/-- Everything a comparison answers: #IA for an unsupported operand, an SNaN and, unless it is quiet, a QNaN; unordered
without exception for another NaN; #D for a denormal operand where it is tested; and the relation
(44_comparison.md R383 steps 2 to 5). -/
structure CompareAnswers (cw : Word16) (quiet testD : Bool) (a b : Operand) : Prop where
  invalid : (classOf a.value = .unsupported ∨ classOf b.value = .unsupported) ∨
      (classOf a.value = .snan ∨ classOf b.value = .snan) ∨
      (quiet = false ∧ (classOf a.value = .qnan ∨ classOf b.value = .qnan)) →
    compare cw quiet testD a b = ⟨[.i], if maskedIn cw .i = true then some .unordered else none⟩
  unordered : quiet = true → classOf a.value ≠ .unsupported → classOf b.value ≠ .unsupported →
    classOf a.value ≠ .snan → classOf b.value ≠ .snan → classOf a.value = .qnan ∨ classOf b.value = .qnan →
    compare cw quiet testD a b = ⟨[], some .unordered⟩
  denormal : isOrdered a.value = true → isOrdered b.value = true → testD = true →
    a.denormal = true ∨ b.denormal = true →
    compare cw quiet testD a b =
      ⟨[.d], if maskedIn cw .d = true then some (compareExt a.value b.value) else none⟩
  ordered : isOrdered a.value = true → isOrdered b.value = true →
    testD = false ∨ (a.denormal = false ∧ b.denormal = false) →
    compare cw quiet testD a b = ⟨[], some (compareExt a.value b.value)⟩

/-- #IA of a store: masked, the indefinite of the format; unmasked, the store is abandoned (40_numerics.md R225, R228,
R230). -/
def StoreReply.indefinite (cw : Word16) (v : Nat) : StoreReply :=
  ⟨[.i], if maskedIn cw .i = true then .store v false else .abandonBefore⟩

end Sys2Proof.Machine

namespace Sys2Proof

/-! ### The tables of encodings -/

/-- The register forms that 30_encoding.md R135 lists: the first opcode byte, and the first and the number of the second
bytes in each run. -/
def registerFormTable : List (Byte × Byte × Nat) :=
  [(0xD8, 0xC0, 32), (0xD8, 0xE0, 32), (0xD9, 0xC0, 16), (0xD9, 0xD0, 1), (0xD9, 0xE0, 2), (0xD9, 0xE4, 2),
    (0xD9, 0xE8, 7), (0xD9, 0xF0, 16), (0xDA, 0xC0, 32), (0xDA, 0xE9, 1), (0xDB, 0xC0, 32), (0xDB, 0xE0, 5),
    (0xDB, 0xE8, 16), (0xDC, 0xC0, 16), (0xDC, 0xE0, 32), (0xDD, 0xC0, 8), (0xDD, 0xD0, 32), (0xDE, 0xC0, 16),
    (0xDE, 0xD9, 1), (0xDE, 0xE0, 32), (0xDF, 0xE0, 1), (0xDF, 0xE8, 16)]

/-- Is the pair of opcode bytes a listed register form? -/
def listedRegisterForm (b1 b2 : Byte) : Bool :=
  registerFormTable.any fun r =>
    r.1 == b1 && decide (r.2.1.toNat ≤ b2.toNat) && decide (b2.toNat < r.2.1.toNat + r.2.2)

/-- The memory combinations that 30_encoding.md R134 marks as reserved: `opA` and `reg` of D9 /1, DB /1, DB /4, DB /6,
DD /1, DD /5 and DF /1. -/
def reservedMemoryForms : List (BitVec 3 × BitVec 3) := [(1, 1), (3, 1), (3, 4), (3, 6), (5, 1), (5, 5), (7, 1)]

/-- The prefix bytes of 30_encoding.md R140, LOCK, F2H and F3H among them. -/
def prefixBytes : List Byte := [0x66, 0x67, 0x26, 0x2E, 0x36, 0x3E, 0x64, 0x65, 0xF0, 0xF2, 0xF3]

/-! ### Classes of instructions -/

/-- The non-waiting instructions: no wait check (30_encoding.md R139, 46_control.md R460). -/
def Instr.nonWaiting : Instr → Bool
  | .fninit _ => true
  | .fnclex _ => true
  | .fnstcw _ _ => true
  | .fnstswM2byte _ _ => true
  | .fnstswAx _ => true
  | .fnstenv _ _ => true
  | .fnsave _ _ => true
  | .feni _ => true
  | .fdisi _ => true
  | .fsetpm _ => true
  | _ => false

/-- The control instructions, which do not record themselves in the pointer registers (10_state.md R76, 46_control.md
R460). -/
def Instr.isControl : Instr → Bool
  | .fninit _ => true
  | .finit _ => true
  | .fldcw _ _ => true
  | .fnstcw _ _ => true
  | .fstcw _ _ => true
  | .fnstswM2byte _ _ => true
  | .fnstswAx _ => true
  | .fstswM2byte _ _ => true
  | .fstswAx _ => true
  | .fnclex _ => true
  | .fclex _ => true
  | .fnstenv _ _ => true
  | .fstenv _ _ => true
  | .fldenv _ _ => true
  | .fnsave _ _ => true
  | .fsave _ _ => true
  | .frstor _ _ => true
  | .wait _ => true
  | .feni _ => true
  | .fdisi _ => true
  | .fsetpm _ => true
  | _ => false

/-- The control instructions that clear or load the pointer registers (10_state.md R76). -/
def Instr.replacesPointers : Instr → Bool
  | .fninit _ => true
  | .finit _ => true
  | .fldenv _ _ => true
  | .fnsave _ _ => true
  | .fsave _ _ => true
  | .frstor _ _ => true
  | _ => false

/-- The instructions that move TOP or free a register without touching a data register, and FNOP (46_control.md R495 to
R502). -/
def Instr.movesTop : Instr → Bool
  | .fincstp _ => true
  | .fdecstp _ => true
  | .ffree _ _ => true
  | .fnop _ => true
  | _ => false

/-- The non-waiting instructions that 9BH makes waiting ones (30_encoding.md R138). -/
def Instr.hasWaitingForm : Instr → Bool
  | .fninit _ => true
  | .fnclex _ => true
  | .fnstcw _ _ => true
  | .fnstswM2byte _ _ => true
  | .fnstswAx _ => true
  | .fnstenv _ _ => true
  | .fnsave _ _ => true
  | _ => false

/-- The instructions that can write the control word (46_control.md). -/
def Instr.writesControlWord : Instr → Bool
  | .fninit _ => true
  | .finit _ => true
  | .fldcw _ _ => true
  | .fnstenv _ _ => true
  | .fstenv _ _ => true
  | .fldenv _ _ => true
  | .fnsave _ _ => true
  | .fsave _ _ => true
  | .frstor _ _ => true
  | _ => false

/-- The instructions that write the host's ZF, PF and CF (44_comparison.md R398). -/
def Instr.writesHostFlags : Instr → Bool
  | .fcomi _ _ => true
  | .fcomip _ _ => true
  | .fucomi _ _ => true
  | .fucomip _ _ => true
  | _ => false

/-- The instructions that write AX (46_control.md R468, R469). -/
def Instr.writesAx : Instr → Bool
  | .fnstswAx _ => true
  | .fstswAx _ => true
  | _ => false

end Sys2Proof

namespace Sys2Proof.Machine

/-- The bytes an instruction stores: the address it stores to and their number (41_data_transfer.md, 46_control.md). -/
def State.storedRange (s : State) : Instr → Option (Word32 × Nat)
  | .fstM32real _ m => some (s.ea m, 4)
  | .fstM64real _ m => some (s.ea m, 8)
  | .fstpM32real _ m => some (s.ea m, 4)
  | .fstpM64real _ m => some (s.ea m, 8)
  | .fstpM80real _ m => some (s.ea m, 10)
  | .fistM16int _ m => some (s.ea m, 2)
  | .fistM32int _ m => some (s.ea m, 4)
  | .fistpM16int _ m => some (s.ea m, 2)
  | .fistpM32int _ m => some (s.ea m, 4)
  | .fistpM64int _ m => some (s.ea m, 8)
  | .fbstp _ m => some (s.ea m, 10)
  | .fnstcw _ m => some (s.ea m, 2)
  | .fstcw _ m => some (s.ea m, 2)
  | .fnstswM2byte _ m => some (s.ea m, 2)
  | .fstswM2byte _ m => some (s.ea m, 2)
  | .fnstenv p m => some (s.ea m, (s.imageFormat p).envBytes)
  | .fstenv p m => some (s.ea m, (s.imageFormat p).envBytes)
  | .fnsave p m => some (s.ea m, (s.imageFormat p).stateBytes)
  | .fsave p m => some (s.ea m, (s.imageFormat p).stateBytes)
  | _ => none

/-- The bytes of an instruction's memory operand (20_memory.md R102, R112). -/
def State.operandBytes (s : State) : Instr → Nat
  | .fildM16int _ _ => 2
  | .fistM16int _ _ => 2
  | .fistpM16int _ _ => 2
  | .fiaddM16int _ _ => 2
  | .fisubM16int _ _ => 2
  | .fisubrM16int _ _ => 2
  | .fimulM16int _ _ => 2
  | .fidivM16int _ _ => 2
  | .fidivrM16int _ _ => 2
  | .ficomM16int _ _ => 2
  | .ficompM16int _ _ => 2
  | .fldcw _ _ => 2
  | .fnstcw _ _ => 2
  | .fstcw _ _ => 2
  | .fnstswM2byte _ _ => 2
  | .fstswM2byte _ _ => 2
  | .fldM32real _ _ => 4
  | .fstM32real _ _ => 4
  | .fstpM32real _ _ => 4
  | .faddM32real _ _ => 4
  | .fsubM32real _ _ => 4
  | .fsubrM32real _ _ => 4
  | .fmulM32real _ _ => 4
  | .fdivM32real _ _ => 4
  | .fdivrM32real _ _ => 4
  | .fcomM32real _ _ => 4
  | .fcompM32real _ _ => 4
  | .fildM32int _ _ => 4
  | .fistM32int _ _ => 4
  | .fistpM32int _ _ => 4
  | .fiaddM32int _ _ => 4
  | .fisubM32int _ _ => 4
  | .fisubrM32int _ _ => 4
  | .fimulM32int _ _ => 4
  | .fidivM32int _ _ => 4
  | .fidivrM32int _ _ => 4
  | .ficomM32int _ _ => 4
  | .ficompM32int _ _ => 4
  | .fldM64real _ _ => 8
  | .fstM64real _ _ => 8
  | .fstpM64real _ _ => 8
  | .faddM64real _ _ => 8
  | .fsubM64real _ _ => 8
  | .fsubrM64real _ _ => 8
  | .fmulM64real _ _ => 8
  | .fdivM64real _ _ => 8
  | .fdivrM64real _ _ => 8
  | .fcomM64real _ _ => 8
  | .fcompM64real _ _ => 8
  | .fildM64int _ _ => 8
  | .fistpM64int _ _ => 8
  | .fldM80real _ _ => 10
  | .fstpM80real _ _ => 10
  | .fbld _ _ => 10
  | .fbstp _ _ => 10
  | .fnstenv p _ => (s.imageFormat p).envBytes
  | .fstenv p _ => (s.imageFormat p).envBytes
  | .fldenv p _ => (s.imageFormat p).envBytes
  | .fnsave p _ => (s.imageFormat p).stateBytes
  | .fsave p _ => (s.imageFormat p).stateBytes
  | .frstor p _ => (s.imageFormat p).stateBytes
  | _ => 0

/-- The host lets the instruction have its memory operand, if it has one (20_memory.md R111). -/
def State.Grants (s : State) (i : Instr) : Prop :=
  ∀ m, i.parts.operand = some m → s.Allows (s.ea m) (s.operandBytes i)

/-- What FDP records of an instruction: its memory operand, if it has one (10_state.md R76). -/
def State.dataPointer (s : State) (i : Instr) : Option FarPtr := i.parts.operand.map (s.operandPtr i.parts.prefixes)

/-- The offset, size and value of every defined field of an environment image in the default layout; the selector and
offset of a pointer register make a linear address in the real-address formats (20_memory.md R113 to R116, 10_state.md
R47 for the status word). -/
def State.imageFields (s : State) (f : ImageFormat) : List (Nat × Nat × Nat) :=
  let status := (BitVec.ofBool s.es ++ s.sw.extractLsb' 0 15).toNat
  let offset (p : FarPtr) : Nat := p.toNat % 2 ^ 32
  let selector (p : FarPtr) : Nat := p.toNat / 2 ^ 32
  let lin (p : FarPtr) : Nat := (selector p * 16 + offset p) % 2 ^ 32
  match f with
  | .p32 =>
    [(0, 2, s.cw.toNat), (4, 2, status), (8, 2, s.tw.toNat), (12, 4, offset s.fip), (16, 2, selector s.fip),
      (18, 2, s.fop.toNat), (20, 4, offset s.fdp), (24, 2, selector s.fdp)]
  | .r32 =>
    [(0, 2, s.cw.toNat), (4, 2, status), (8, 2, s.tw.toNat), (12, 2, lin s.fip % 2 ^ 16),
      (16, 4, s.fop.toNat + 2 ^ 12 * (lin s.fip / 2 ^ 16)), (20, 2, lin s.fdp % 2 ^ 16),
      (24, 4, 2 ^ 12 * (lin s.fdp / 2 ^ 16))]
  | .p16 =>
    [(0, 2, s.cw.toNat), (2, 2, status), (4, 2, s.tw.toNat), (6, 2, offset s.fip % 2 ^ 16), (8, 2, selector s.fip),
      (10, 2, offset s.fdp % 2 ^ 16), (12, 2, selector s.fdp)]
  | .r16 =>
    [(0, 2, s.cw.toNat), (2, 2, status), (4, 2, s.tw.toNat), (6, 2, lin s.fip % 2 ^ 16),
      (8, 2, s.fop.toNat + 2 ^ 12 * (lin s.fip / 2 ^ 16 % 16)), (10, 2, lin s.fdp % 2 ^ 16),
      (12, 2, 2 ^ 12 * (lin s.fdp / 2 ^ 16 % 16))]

========================================

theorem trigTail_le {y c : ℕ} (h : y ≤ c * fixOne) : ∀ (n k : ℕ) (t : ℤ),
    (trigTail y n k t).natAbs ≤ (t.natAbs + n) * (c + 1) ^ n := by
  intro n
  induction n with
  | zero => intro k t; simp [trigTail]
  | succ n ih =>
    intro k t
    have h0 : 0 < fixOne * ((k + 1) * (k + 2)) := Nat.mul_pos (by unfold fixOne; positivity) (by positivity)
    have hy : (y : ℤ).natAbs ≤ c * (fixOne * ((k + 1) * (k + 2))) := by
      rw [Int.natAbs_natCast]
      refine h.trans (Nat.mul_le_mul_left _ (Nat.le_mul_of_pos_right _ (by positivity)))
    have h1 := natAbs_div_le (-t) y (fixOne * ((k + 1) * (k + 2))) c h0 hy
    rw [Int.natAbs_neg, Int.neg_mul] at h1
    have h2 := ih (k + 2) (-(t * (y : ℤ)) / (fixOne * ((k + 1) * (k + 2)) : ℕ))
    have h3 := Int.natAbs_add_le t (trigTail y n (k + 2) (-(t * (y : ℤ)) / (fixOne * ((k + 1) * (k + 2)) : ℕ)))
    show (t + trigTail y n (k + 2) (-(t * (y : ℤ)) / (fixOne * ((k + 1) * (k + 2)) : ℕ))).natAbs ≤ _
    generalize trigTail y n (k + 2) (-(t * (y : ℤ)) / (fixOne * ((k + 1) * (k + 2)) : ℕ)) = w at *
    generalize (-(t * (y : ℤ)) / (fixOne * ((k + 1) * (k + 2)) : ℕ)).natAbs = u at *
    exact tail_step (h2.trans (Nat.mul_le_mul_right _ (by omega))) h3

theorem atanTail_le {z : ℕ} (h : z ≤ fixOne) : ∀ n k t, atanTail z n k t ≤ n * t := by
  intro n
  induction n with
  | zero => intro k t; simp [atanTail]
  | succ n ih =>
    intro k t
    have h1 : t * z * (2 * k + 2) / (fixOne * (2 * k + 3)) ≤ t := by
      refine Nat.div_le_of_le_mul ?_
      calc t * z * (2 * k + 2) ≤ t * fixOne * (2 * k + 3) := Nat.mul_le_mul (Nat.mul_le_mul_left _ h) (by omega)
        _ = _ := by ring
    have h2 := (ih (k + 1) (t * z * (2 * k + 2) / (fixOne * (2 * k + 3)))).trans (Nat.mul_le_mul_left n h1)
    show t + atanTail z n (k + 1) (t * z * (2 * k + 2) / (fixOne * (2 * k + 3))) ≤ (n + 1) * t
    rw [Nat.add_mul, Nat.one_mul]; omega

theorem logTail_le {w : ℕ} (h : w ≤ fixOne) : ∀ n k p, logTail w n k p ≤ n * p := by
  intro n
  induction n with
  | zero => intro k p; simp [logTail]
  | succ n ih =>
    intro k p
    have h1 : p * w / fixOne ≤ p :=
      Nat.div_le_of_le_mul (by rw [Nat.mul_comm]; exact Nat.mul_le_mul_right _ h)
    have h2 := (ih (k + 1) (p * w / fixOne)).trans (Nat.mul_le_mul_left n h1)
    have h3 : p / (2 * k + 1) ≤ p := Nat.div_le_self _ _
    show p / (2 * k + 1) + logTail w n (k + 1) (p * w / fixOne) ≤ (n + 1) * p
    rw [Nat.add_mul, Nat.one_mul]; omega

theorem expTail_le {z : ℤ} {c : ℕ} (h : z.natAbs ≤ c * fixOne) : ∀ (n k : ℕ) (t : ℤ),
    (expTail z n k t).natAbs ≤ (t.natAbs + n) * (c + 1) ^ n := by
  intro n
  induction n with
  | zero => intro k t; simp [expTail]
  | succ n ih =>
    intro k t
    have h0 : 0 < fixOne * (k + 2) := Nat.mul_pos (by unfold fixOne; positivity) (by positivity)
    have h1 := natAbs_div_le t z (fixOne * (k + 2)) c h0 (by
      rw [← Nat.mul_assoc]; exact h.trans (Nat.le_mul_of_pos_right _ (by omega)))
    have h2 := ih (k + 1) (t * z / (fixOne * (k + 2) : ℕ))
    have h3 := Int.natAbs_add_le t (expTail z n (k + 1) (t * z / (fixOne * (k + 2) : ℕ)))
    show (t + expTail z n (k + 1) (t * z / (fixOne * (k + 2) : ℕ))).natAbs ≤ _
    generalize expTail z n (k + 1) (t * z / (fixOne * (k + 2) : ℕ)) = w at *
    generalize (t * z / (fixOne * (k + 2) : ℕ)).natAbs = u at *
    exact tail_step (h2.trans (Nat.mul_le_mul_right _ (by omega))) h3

========================================

■ Try it
Your answer should be each line from the entries that includes the string "BitVec".

■ Exercise result
def reservedMemoryForms : List (BitVec 3 × BitVec 3) := [(1, 1), (3, 1), (3, 4), (3, 6), (5, 1), (5, 5), (7, 1)]
  let status := (BitVec.ofBool s.es ++ s.sw.extractLsb' 0 15).toNat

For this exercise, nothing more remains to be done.